* [Work order] Of all the lines below, output only those starting at the one with "(m.modSlot b f).busy" and ending at the one with "zor : t.mgmt.zor = false", both ends included, exactly as written.

* [Records to process]

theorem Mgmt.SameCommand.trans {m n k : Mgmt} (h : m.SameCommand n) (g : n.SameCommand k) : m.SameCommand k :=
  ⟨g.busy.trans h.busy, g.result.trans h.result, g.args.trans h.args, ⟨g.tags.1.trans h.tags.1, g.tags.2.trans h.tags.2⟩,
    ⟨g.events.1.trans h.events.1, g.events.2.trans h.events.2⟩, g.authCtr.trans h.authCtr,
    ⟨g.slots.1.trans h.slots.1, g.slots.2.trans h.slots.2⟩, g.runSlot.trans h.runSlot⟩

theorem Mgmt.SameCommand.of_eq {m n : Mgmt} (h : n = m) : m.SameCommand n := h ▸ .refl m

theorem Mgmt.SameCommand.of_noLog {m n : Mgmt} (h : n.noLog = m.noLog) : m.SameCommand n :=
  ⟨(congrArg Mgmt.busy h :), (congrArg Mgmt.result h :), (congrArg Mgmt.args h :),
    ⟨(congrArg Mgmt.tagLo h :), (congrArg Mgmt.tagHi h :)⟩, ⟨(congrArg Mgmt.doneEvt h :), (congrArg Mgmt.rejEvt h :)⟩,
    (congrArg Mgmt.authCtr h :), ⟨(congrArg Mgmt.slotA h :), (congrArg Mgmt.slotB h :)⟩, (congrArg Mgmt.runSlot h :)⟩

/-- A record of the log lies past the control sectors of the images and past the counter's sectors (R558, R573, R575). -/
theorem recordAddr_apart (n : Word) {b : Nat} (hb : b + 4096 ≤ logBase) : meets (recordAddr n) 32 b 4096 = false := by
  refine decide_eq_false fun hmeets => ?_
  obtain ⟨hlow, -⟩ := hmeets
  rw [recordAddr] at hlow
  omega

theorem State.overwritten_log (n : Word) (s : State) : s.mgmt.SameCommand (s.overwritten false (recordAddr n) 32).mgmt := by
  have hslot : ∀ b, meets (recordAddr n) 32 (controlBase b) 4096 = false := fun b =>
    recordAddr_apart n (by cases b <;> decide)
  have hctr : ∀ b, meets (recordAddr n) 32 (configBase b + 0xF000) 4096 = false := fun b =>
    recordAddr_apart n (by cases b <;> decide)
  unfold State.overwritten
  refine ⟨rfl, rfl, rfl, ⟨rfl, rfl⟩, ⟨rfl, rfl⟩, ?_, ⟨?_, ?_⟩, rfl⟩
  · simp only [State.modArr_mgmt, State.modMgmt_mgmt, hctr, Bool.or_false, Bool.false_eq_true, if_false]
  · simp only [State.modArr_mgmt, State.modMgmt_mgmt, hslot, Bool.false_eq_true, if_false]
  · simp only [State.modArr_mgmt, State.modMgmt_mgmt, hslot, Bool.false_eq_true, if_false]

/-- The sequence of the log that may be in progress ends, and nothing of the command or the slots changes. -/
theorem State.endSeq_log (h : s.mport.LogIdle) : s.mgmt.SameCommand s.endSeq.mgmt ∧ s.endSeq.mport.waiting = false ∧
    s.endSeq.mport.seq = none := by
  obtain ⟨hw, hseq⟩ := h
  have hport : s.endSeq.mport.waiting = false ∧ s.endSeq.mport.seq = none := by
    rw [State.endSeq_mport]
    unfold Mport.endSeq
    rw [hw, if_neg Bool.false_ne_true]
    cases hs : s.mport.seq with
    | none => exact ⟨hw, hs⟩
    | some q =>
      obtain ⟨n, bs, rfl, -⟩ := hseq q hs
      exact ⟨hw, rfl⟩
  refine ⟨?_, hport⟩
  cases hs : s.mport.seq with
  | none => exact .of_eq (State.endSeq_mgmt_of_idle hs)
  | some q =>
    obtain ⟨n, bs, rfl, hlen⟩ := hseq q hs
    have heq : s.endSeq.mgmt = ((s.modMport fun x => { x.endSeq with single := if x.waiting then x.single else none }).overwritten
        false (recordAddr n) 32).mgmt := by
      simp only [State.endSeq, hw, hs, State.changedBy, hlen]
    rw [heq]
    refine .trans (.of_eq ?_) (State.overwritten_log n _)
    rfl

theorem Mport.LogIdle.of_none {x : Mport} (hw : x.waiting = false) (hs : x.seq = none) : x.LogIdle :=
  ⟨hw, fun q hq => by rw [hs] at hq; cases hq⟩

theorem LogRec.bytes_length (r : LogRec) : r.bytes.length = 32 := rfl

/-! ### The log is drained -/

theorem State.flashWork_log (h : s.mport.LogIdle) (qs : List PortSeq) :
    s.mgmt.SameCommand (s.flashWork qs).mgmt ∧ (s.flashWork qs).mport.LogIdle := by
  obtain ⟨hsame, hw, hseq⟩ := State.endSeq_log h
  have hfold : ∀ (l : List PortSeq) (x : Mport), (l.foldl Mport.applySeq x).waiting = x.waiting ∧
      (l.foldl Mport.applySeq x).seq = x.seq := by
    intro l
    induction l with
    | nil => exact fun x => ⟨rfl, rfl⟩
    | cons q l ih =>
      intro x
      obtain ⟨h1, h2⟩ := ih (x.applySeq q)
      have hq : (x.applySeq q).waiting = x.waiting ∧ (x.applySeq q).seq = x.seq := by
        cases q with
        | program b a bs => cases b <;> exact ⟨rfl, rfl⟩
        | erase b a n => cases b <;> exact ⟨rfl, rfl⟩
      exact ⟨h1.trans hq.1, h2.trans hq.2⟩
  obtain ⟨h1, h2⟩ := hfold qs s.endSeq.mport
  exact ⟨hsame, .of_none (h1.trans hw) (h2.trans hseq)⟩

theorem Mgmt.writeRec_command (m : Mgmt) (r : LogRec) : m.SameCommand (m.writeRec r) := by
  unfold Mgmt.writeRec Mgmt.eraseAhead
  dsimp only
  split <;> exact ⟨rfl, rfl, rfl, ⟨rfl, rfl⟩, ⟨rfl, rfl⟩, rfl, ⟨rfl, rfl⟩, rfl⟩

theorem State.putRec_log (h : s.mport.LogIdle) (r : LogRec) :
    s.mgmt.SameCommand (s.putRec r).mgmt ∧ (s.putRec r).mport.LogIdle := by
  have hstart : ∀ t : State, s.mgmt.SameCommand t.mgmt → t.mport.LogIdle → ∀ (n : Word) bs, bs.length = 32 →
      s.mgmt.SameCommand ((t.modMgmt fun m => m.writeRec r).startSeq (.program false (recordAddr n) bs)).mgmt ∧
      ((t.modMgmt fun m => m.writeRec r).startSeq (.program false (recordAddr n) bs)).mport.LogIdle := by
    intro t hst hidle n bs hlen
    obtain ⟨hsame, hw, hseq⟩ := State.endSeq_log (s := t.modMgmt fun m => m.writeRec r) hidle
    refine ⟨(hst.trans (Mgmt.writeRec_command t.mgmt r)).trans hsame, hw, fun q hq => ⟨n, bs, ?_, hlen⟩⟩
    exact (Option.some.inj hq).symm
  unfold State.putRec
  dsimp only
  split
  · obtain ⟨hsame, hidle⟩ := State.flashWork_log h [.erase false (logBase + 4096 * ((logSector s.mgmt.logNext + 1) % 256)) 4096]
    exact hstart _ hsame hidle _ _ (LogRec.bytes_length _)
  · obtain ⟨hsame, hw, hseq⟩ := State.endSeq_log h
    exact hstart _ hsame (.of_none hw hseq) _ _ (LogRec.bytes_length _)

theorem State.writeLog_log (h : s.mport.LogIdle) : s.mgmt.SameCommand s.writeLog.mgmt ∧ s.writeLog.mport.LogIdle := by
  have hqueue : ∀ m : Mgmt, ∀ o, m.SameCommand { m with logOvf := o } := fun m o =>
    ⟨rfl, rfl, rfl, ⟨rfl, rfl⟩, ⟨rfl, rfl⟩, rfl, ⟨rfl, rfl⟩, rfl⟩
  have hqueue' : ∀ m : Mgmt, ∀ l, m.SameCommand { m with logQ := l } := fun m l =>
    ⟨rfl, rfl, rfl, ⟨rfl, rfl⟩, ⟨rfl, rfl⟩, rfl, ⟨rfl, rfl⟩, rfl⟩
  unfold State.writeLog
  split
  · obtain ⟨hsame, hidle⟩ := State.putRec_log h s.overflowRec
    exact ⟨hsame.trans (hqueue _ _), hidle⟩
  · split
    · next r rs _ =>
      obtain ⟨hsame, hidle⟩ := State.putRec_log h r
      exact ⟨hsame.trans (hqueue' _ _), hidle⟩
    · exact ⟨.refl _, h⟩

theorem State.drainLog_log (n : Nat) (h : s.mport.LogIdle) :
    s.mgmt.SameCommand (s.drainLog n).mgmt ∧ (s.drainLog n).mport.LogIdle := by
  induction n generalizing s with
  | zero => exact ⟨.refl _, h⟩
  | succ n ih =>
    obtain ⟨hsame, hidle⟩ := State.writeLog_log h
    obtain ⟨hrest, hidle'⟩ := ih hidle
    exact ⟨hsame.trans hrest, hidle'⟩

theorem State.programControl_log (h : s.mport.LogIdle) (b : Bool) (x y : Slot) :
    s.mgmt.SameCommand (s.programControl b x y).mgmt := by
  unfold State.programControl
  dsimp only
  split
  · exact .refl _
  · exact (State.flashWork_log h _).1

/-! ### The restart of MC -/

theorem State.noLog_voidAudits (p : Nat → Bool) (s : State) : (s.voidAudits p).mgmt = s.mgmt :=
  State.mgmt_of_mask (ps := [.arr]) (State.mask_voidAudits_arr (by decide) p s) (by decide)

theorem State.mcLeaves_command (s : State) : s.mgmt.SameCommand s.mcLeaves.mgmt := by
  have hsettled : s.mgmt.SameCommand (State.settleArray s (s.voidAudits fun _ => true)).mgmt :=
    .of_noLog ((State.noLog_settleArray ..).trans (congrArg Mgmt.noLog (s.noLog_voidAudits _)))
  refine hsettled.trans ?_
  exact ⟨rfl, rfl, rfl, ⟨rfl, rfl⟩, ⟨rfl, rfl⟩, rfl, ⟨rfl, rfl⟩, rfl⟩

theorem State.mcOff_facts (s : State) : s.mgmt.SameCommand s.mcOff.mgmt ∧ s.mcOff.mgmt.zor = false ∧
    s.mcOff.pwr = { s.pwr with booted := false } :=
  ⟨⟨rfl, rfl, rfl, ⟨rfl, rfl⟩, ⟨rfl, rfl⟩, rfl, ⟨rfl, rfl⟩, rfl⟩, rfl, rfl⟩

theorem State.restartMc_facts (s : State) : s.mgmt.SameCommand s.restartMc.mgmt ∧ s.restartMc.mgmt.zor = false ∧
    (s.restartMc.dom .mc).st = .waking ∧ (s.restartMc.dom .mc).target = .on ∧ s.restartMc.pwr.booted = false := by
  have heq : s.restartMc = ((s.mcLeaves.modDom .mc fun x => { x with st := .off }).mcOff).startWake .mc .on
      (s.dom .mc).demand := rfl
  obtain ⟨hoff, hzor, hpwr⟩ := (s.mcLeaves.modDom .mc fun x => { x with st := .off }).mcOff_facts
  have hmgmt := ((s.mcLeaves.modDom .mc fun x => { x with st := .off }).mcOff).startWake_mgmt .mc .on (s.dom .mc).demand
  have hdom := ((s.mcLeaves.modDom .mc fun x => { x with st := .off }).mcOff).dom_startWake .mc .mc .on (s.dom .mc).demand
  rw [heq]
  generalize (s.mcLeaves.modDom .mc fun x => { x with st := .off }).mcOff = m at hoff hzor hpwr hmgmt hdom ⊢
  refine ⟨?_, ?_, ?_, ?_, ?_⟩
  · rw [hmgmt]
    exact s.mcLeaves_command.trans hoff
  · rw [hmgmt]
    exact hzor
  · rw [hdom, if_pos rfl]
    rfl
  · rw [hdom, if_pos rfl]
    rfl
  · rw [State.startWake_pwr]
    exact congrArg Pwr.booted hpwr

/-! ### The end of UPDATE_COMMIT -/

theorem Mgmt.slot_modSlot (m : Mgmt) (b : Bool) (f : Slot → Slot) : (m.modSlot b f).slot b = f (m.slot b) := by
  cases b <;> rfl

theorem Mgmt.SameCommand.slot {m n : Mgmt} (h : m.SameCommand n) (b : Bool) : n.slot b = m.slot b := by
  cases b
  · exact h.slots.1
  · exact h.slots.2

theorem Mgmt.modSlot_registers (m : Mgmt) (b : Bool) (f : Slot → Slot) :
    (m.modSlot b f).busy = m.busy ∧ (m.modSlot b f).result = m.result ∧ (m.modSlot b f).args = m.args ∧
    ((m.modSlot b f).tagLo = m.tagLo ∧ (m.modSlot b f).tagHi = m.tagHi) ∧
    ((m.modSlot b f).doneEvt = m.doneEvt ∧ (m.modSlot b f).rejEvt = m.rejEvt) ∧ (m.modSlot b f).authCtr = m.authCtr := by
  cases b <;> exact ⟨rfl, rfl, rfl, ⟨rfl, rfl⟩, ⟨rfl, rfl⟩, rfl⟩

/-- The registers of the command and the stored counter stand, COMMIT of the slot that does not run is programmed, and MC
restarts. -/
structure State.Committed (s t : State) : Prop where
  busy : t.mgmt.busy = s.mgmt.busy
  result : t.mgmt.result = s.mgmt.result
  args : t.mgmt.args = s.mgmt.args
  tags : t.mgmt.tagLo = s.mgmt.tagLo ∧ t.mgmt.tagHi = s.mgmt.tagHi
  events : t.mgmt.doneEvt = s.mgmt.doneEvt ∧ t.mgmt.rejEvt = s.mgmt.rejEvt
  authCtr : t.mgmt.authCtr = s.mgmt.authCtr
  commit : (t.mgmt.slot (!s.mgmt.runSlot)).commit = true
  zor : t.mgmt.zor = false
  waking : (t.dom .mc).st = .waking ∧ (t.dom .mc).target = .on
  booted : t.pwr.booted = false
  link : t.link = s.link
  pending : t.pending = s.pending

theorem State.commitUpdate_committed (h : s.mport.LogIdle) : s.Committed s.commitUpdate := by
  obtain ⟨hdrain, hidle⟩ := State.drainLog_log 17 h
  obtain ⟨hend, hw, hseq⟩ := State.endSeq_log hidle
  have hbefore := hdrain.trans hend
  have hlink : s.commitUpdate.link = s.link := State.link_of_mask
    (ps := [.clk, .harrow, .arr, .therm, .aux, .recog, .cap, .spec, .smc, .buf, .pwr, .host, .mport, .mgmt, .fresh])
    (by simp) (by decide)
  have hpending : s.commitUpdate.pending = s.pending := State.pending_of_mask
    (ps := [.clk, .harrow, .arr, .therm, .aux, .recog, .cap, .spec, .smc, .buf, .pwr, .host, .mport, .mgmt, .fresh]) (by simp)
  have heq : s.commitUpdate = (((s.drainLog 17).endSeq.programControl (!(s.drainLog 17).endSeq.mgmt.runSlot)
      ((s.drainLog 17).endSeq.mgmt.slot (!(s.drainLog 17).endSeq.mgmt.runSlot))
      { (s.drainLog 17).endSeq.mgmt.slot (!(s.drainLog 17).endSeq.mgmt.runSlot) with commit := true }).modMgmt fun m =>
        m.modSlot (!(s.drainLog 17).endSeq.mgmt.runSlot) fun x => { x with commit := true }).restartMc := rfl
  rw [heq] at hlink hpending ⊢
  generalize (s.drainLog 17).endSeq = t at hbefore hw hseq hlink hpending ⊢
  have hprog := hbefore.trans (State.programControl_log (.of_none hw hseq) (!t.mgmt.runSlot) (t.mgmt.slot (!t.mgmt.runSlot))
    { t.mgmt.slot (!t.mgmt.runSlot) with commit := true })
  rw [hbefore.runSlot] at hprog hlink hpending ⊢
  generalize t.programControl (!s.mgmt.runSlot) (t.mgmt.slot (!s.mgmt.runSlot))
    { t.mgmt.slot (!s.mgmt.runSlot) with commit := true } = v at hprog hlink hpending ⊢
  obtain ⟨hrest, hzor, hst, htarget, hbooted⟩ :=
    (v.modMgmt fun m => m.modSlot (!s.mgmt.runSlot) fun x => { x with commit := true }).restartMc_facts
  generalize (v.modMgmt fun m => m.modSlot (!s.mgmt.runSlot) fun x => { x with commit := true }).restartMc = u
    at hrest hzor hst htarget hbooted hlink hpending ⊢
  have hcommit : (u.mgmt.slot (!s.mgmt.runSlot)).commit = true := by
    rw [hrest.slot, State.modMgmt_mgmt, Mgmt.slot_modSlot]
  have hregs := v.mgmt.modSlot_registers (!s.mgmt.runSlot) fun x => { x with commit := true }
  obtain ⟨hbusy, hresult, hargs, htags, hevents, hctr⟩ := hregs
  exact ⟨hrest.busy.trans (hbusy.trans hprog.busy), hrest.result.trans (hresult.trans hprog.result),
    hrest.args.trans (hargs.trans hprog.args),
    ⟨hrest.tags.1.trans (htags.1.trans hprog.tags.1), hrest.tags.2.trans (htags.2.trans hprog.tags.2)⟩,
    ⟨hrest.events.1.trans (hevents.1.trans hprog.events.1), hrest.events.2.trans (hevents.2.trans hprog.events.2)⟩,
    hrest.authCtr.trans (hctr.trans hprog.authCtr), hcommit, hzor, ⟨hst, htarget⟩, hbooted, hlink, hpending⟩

* [Response to this task]
    (m.modSlot b f).busy = m.busy ∧ (m.modSlot b f).result = m.result ∧ (m.modSlot b f).args = m.args ∧
    ((m.modSlot b f).tagLo = m.tagLo ∧ (m.modSlot b f).tagHi = m.tagHi) ∧
    ((m.modSlot b f).doneEvt = m.doneEvt ∧ (m.modSlot b f).rejEvt = m.rejEvt) ∧ (m.modSlot b f).authCtr = m.authCtr := by
  cases b <;> exact ⟨rfl, rfl, rfl, ⟨rfl, rfl⟩, ⟨rfl, rfl⟩, rfl⟩

/-- The registers of the command and the stored counter stand, COMMIT of the slot that does not run is programmed, and MC
restarts. -/
structure State.Committed (s t : State) : Prop where
  busy : t.mgmt.busy = s.mgmt.busy
  result : t.mgmt.result = s.mgmt.result
  args : t.mgmt.args = s.mgmt.args
  tags : t.mgmt.tagLo = s.mgmt.tagLo ∧ t.mgmt.tagHi = s.mgmt.tagHi
  events : t.mgmt.doneEvt = s.mgmt.doneEvt ∧ t.mgmt.rejEvt = s.mgmt.rejEvt
  authCtr : t.mgmt.authCtr = s.mgmt.authCtr
  commit : (t.mgmt.slot (!s.mgmt.runSlot)).commit = true
  zor : t.mgmt.zor = false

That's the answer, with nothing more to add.